Items from a data source

————

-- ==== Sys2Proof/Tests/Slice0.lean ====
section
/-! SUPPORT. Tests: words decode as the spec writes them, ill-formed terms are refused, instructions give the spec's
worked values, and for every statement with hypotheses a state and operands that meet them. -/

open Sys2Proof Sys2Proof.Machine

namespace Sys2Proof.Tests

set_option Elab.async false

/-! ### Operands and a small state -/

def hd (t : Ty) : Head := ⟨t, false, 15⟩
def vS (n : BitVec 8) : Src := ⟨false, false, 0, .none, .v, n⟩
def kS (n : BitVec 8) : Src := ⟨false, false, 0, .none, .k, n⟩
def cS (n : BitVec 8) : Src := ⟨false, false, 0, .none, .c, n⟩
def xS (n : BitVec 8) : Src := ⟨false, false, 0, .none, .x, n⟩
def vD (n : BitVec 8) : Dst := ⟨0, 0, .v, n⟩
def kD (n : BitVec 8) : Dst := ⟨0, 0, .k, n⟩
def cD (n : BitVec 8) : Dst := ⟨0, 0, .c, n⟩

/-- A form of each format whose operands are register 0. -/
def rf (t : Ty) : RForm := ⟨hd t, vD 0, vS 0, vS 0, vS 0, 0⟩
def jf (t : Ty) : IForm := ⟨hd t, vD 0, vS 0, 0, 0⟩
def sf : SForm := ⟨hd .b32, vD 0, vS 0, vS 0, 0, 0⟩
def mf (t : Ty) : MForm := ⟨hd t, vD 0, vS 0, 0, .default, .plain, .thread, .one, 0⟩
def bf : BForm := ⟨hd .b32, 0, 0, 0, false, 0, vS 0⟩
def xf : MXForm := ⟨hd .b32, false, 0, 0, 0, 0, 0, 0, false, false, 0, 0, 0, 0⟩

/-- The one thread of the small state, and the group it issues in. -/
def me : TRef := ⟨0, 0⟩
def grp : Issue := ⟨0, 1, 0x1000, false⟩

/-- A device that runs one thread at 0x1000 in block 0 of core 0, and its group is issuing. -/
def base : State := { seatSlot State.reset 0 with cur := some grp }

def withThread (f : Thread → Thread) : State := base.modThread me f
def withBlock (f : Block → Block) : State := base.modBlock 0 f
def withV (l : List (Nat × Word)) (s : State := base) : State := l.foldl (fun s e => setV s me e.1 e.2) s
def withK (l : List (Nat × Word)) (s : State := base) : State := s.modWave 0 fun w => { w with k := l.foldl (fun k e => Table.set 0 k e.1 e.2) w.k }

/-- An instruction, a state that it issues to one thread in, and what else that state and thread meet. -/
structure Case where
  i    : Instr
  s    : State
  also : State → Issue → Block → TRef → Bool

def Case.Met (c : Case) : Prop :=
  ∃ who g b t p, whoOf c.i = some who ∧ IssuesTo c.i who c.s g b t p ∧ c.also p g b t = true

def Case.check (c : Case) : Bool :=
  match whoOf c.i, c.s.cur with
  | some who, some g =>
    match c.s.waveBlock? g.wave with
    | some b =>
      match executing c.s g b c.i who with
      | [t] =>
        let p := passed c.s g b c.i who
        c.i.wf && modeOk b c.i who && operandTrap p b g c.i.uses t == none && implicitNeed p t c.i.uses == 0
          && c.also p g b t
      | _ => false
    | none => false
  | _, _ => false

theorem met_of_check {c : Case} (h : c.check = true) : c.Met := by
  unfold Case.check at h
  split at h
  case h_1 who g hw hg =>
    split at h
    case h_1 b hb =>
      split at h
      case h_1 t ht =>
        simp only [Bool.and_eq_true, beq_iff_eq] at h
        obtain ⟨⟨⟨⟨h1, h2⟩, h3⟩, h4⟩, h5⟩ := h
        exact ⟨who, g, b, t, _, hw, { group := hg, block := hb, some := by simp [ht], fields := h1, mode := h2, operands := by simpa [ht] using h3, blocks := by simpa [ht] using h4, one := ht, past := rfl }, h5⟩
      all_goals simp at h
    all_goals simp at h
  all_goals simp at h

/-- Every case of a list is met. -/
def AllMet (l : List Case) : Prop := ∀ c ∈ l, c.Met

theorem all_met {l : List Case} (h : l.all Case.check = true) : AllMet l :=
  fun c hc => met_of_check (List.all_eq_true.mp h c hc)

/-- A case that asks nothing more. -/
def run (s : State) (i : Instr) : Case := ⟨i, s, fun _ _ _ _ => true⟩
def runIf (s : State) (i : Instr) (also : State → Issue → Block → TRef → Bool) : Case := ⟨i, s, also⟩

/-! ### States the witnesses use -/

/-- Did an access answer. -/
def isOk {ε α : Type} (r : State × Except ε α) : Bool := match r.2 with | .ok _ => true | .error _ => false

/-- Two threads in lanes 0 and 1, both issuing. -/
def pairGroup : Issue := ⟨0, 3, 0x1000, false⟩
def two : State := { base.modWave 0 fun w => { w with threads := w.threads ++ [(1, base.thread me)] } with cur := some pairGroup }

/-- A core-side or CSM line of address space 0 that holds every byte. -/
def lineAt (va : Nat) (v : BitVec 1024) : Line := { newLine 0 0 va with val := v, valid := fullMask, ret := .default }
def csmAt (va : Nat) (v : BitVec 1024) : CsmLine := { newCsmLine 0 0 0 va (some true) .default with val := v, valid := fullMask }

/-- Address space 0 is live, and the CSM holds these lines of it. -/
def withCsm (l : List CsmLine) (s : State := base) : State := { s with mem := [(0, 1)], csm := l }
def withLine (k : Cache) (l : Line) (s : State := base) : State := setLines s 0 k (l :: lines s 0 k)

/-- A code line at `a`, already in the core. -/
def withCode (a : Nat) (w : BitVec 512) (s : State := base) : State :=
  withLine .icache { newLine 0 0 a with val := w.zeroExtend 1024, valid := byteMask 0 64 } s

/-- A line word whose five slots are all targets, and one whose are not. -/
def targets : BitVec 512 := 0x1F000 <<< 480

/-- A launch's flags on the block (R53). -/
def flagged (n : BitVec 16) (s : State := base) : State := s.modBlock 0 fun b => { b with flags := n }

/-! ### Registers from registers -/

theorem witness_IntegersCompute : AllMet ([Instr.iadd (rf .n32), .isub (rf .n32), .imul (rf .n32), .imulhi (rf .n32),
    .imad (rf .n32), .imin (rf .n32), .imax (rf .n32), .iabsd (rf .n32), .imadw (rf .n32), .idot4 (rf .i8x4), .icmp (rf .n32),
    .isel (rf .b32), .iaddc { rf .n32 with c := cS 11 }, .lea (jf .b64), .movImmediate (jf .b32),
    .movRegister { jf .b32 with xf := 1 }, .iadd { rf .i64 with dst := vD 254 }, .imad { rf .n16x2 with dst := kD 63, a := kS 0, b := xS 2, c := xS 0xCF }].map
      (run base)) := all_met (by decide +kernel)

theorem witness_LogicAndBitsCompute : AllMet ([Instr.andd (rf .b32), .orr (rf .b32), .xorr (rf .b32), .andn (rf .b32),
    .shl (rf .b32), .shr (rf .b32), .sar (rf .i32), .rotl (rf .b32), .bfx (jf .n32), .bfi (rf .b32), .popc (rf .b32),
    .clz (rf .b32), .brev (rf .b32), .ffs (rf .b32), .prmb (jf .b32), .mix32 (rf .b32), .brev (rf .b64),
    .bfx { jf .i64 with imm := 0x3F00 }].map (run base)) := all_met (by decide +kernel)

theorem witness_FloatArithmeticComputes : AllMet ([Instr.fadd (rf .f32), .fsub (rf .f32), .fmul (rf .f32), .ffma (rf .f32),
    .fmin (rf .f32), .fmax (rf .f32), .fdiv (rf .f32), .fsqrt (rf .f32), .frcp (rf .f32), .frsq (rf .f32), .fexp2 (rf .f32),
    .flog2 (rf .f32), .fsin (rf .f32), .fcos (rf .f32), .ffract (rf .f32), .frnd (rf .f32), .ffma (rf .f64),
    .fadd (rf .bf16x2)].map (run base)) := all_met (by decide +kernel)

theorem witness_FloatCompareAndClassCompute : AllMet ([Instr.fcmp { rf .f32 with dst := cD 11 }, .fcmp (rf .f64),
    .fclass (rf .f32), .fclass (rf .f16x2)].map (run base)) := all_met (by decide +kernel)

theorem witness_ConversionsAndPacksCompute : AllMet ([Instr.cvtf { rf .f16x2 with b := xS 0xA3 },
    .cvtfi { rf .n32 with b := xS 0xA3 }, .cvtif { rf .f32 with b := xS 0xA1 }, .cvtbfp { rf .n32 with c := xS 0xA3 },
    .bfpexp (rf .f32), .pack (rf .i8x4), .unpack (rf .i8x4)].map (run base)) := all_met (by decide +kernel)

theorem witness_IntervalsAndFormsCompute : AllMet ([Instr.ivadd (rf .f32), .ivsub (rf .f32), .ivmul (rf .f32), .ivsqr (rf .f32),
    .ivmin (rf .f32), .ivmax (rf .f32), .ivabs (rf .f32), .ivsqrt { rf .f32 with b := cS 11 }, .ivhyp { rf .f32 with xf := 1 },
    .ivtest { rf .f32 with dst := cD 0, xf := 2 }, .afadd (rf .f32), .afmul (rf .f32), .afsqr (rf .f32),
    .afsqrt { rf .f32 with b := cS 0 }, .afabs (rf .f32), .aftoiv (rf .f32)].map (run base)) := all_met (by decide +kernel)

————

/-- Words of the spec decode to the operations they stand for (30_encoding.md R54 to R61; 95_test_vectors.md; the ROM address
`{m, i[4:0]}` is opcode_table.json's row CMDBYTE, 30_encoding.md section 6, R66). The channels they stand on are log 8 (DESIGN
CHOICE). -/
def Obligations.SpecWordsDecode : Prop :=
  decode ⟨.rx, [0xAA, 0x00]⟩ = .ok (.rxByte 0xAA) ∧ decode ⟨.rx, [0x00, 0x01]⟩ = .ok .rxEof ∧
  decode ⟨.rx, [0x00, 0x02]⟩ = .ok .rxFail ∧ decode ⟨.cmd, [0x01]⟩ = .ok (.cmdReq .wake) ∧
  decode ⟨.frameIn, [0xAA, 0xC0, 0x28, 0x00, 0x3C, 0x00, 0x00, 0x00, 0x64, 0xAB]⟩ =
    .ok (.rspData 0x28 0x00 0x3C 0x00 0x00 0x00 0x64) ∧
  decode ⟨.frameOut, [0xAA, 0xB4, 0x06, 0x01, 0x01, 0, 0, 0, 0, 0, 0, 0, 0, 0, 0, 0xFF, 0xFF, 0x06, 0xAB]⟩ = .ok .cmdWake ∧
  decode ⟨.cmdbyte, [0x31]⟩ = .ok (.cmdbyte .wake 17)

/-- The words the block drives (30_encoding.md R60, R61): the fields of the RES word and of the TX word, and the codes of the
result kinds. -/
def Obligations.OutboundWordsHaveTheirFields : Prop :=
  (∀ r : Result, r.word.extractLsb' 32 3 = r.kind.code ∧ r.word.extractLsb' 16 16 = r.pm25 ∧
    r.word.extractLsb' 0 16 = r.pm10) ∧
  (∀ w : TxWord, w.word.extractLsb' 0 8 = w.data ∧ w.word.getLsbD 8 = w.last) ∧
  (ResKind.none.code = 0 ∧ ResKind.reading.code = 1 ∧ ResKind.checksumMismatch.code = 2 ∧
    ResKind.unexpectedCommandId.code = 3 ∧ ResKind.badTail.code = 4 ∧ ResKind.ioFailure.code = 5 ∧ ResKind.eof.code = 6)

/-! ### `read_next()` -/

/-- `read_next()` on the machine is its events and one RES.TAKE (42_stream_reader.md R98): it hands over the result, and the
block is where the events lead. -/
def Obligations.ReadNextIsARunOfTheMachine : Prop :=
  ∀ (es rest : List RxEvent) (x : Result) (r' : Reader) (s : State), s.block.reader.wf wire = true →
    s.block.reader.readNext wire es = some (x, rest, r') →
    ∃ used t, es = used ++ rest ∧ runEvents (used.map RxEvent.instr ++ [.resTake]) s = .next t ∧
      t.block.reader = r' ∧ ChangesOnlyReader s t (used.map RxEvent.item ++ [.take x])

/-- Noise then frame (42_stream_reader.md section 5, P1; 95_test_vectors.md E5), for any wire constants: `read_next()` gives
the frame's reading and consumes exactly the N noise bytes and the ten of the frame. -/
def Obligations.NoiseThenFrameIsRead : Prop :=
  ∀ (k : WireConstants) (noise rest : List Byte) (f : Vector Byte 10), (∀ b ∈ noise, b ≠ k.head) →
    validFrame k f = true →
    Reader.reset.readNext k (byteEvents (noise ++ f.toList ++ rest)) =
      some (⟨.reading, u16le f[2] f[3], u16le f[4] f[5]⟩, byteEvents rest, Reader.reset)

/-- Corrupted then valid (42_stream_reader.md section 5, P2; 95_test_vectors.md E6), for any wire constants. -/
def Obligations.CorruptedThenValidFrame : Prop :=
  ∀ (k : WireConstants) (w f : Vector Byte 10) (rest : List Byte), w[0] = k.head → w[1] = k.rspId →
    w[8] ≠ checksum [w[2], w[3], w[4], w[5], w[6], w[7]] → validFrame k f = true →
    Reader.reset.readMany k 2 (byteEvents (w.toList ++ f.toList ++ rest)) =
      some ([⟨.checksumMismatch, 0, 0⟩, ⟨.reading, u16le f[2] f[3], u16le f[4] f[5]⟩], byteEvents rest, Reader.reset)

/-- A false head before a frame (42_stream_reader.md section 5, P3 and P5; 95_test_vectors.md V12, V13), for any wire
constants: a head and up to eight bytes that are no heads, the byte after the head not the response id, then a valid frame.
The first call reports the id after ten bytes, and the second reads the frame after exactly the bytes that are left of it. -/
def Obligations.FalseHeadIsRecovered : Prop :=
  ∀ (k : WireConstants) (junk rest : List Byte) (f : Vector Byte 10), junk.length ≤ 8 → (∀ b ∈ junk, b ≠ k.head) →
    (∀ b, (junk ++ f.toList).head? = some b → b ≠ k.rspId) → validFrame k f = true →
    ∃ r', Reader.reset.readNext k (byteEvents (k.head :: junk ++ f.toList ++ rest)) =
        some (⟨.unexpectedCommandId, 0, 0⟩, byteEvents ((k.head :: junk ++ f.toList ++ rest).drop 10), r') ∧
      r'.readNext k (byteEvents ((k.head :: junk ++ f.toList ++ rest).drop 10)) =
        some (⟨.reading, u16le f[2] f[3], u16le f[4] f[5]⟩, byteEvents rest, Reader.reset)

————

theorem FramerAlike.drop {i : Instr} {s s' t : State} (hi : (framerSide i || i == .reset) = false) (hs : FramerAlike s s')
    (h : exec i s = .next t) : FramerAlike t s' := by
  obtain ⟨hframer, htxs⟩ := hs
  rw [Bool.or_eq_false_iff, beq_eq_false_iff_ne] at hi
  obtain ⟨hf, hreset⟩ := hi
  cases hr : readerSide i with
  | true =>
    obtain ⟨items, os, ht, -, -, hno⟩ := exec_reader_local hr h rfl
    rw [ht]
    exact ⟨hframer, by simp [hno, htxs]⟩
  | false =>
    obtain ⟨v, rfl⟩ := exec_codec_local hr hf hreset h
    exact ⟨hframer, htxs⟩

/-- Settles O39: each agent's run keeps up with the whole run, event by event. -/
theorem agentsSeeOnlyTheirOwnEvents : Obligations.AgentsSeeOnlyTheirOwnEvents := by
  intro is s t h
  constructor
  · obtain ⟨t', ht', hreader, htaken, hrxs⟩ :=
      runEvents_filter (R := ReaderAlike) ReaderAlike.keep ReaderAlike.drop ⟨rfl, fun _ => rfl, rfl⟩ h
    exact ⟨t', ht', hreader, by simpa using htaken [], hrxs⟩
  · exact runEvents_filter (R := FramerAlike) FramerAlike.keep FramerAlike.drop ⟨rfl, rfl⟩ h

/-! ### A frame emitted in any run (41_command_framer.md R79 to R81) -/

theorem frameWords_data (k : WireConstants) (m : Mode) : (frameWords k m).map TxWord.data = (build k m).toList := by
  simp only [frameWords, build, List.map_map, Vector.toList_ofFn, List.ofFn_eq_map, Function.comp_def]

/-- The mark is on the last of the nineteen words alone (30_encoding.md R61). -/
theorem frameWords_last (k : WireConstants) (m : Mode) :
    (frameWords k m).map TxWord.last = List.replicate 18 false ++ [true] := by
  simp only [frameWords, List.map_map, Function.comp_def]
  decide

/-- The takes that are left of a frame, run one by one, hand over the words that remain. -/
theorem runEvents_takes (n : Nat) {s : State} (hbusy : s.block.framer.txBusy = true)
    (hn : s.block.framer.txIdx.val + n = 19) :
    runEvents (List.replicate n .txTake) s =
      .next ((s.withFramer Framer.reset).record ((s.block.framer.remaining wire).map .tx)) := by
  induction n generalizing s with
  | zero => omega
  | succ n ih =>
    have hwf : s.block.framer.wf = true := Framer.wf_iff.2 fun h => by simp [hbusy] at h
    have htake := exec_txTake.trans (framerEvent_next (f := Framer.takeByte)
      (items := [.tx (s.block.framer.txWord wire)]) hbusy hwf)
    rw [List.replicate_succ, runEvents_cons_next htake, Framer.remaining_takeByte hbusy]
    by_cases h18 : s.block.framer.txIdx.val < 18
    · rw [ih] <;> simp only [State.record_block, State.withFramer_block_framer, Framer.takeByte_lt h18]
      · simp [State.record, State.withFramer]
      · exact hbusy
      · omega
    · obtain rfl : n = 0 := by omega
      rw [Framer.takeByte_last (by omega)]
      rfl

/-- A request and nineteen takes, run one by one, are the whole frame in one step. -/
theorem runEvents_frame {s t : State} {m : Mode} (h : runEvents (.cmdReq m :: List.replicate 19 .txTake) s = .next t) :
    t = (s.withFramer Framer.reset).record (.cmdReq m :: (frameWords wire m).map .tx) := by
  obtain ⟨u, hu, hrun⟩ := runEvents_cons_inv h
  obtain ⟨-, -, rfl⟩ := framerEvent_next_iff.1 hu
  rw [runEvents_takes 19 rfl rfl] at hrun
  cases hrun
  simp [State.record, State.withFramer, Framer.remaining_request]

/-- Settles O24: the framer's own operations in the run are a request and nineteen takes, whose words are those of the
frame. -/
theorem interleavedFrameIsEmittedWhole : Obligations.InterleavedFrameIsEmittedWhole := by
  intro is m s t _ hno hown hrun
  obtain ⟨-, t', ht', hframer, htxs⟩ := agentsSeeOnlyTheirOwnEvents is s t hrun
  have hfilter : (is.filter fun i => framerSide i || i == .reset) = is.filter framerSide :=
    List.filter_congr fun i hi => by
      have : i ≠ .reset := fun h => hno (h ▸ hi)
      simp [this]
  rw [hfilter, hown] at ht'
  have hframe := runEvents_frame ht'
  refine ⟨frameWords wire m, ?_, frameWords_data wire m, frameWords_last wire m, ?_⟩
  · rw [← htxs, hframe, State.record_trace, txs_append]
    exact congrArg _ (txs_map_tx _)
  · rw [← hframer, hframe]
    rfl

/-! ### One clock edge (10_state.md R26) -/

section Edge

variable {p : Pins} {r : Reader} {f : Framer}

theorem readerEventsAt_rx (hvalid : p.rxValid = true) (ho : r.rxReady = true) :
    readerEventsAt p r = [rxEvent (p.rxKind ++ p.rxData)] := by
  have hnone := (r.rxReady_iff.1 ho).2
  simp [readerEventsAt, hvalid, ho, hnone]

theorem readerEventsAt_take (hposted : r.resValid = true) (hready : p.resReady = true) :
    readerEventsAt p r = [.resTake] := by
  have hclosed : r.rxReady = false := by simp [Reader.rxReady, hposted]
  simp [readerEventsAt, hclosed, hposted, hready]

————

- **What is needed**
Nothing should appear in the answer except the lines above from the line with "(hn : s.block.framer.txIdx.val" through the line with "[← hframer, hframe]", both included, written out exactly.

- **Solution for this task**
    (hn : s.block.framer.txIdx.val + n = 19) :
    runEvents (List.replicate n .txTake) s =
      .next ((s.withFramer Framer.reset).record ((s.block.framer.remaining wire).map .tx)) := by
  induction n generalizing s with
  | zero => omega
  | succ n ih =>
    have hwf : s.block.framer.wf = true := Framer.wf_iff.2 fun h => by simp [hbusy] at h
    have htake := exec_txTake.trans (framerEvent_next (f := Framer.takeByte)
      (items := [.tx (s.block.framer.txWord wire)]) hbusy hwf)
    rw [List.replicate_succ, runEvents_cons_next htake, Framer.remaining_takeByte hbusy]
    by_cases h18 : s.block.framer.txIdx.val < 18
    · rw [ih] <;> simp only [State.record_block, State.withFramer_block_framer, Framer.takeByte_lt h18]
      · simp [State.record, State.withFramer]
      · exact hbusy
      · omega
    · obtain rfl : n = 0 := by omega
      rw [Framer.takeByte_last (by omega)]
      rfl

/-- A request and nineteen takes, run one by one, are the whole frame in one step. -/
theorem runEvents_frame {s t : State} {m : Mode} (h : runEvents (.cmdReq m :: List.replicate 19 .txTake) s = .next t) :
    t = (s.withFramer Framer.reset).record (.cmdReq m :: (frameWords wire m).map .tx) := by
  obtain ⟨u, hu, hrun⟩ := runEvents_cons_inv h
  obtain ⟨-, -, rfl⟩ := framerEvent_next_iff.1 hu
  rw [runEvents_takes 19 rfl rfl] at hrun
  cases hrun
  simp [State.record, State.withFramer, Framer.remaining_request]

/-- Settles O24: the framer's own operations in the run are a request and nineteen takes, whose words are those of the
frame. -/
theorem interleavedFrameIsEmittedWhole : Obligations.InterleavedFrameIsEmittedWhole := by
  intro is m s t _ hno hown hrun
  obtain ⟨-, t', ht', hframer, htxs⟩ := agentsSeeOnlyTheirOwnEvents is s t hrun
  have hfilter : (is.filter fun i => framerSide i || i == .reset) = is.filter framerSide :=
    List.filter_congr fun i hi => by
      have : i ≠ .reset := fun h => hno (h ▸ hi)
      simp [this]
  rw [hfilter, hown] at ht'
  have hframe := runEvents_frame ht'
  refine ⟨frameWords wire m, ?_, frameWords_data wire m, frameWords_last wire m, ?_⟩
  · rw [← htxs, hframe, State.record_trace, txs_append]
    exact congrArg _ (txs_map_tx _)
  · rw [← hframer, hframe]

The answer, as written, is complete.